“I will offer to thee the sacrifice of thanksgiving, and will call upon the name of the Lord” (Psalms 116: 17). To conceive of giving thanks as a sacrifice sounds strange. Particularly in this day and age when sacrifice is the last thing in the world we should want to do, why give thanks? In the Muslim East, they fast for a month during Ramadan. Muslims will give up food and water and sensual pleasures during daylight hours, in order to purify themselves spiritually and reinvigorate a sense of gratitude for the daily blessings God bestows. In theory, they give up something but gain something else of greater value. Sacrifice is defined as a giving up or foregoing of some valued thing for the sake of something of greater value or having more pressing claim.
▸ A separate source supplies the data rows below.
-- ==== Sys2Proof/Laws/Frames.lean ====
section
/-! SUPPORT. What larger operations leave as it was: for a part of State, one lemma for each operation. -/

namespace Sys2Proof.Machine

/-- A state reads x at p. -/
def Fix {α : Type} (p : State → α) (x : α) (s : State) : Prop := p s = x

theorem Fix.same {α : Type} {p : State → α} {x0 : α} {s t : State} (h : Fix p x0 s) (e : p t = p s) : Fix p x0 t := e.trans h

theorem Fix.cut {α : Type} {p : State → α} {x0 : α} {x : State} {P : Prop} (h : Fix p x0 x) (k : Fix p x0 x → P) : P := k h

theorem Fix.foldl {α β : Type} {p : State → α} {x0 : α} {s : State} {f : State → β → State} {l : List β} (h : Fix p x0 s)
    (hf : ∀ t x, Fix p x0 t → Fix p x0 (f t x)) : Fix p x0 (l.foldl f s) := by
  induction l generalizing s with
  | nil => exact h
  | cons x r ih => exact ih (hf _ _ h)

theorem Fix.foldl1 {γ α β : Type} {p : State → γ} {x0 : γ} {f : β × State → α → β × State} {l : List α} {q : β × State}
    (h : Fix p x0 q.2) (hf : ∀ q x, Fix p x0 q.2 → Fix p x0 (f q x).2) : Fix p x0 (l.foldl f q).2 := by
  induction l generalizing q with
  | nil => exact h
  | cons x r ih => exact ih (hf _ _ h)

theorem Fix.getD {α : Type} {p : State → α} {x0 : α} {d : State} {o : Option State} (h : Fix p x0 d)
    (k : ∀ t, o = some t → Fix p x0 t) : Fix p x0 (o.getD d) := by
  cases o
  · exact h
  · exact k _ rfl

/-- The next state of an outcome reads x at p. -/
def NextFix {α : Type} (p : State → α) (x0 : α) (o : Host.Outcome State Fault Refusal) : Prop := ∀ t, o = .next t → Fix p x0 t

theorem NextFix.next {α : Type} {p : State → α} {x0 : α} {t : State} (h : Fix p x0 t) : NextFix p x0 (.next t) := by
  intro u e; cases e; exact h

/-- The effect of a write rule leaves p. -/
def RuleFix {α : Type} (p : State → α) (x0 : α) (w : WriteRule) : Prop := ∀ s v, Fix p x0 s → Fix p x0 (w.apply s v)

theorem RuleFix.cmd {α : Type} {p : State → α} {x0 : α} {pre : State → Nat → Nat} {f : State → Nat → State}
    (h : ∀ s n, Fix p x0 s → Fix p x0 (f s n)) : RuleFix p x0 (WriteRule.cmd pre f) := by
  intro s v hs
  cases v
  · exact h _ _ hs
  · exact hs

theorem RuleFix.intro {α : Type} {p : State → α} {x0 : α} {w : WriteRule} (h : ∀ s v, Fix p x0 s → Fix p x0 (w.apply s v)) :
    RuleFix p x0 w := h

theorem RuleFix.ap {α : Type} {p : State → α} {x0 : α} {s : State} {w : WriteRule} {v : Val} (h : RuleFix p x0 w) (k : Fix p x0 s) :
    Fix p x0 (w.apply s v) := h s v k

theorem RuleFix.cut {α : Type} {p : State → α} {x0 : α} {x : WriteRule} {P : Prop} (h : RuleFix p x0 x) (k : RuleFix p x0 x → P) : P := k h

/-! ## clk -/

theorem Fix.upd_clk {s : State} {x0 : _} {f_pending : List Instr} {f_pins : Pins} {f_rst : ResetState} {f_objs : List (Nat × Val)} {f_isl : Islands} {f_slices : List (Nat × Slice)} {f_harts : List (Nat × Hart)} {f_clusters : List (Nat × Cluster)} {f_tasks : List (Nat × Task)} {f_mem : Memory} {f_peers : List (Nat × Peer)} {f_work : Work} {f_media : Media} {f_link : Link} {f_safety : Safety} {f_power : Power} {f_fw : Firmware} {f_trust : Trust} {f_pers : Pers} {f_freeCtr : Nat} :
    Fix (fun z => z.clk) x0 ⟨f_pending, s.clk, f_pins, f_rst, f_objs, f_isl, f_slices, f_harts, f_clusters, f_tasks, f_mem, f_peers, f_work, f_media, f_link, f_safety, f_power, f_fw, f_trust, f_pers, f_freeCtr⟩ = Fix (fun z => z.clk) x0 s := rfl

theorem State.setChan_fix_clk {x0 : _} {s : State} (n : Nat) (a1 : Channel) (h : Fix (fun z => z.clk) x0 s) : Fix (fun z => z.clk) x0 (State.setChan s n a1) := by
  unfold State.setChan
  repeat' with_reducible first
    | assumption
    | (intro (x : Memory); subst x)
    | simp only [↓Fix.upd_clk]

theorem State.modChan_fix_clk {x0 : _} {s : State} (n : Nat) (f : Channel → Channel) (h : Fix (fun z => z.clk) x0 s) : Fix (fun z => z.clk) x0 (State.modChan s n f) := by
  unfold State.modChan
  repeat' with_reducible first
    | assumption
    | apply State.setChan_fix_clk

theorem State.retireSlot_fix_clk {x0 : _} {s : State} (c : Nat) (k : Nat) (h : Fix (fun z => z.clk) x0 s) : Fix (fun z => z.clk) x0 (State.retireSlot s c k) := by
  unfold State.retireSlot
  repeat' with_reducible first
    | assumption
    | apply State.modChan_fix_clk

theorem State.setEntry_fix_clk {x0 : _} {s : State} (n : Nat) (e : Entry) (h : Fix (fun z => z.clk) x0 s) : Fix (fun z => z.clk) x0 (State.setEntry s n e) := by
  unfold State.setEntry
  repeat' with_reducible first
    | assumption
    | (intro (x : Memory); subst x)
    | simp only [↓Fix.upd_clk]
Giving thanks is a bit more esoteric than, say, giving up a camel steak and saffron rice till the sun goes down. But when we do give thanks, it is indeed for the sake of something of greater value. Thanksgiving is an expression of gratitude and appreciation, an acknowledgment of kindness or favor; and when we give thanks, the giving of it results in a conjunction of spirit twixt man and God. The thing we gain of greater value is a special harmony and atonement, or if you prefer, the experience of at onement with Him. So if you’ve struggled finding that perfect gift ‘for the Man who has everything,’ try a little thanks and praise. His response is fabulous. And all you’ve given up or foregone is the selfish sense of who you are, the nagging needs and imperfect conditions that surround you, for a moment or on a day like Thanksgiving. We avail ourselves of what we have in the instant we give thanks.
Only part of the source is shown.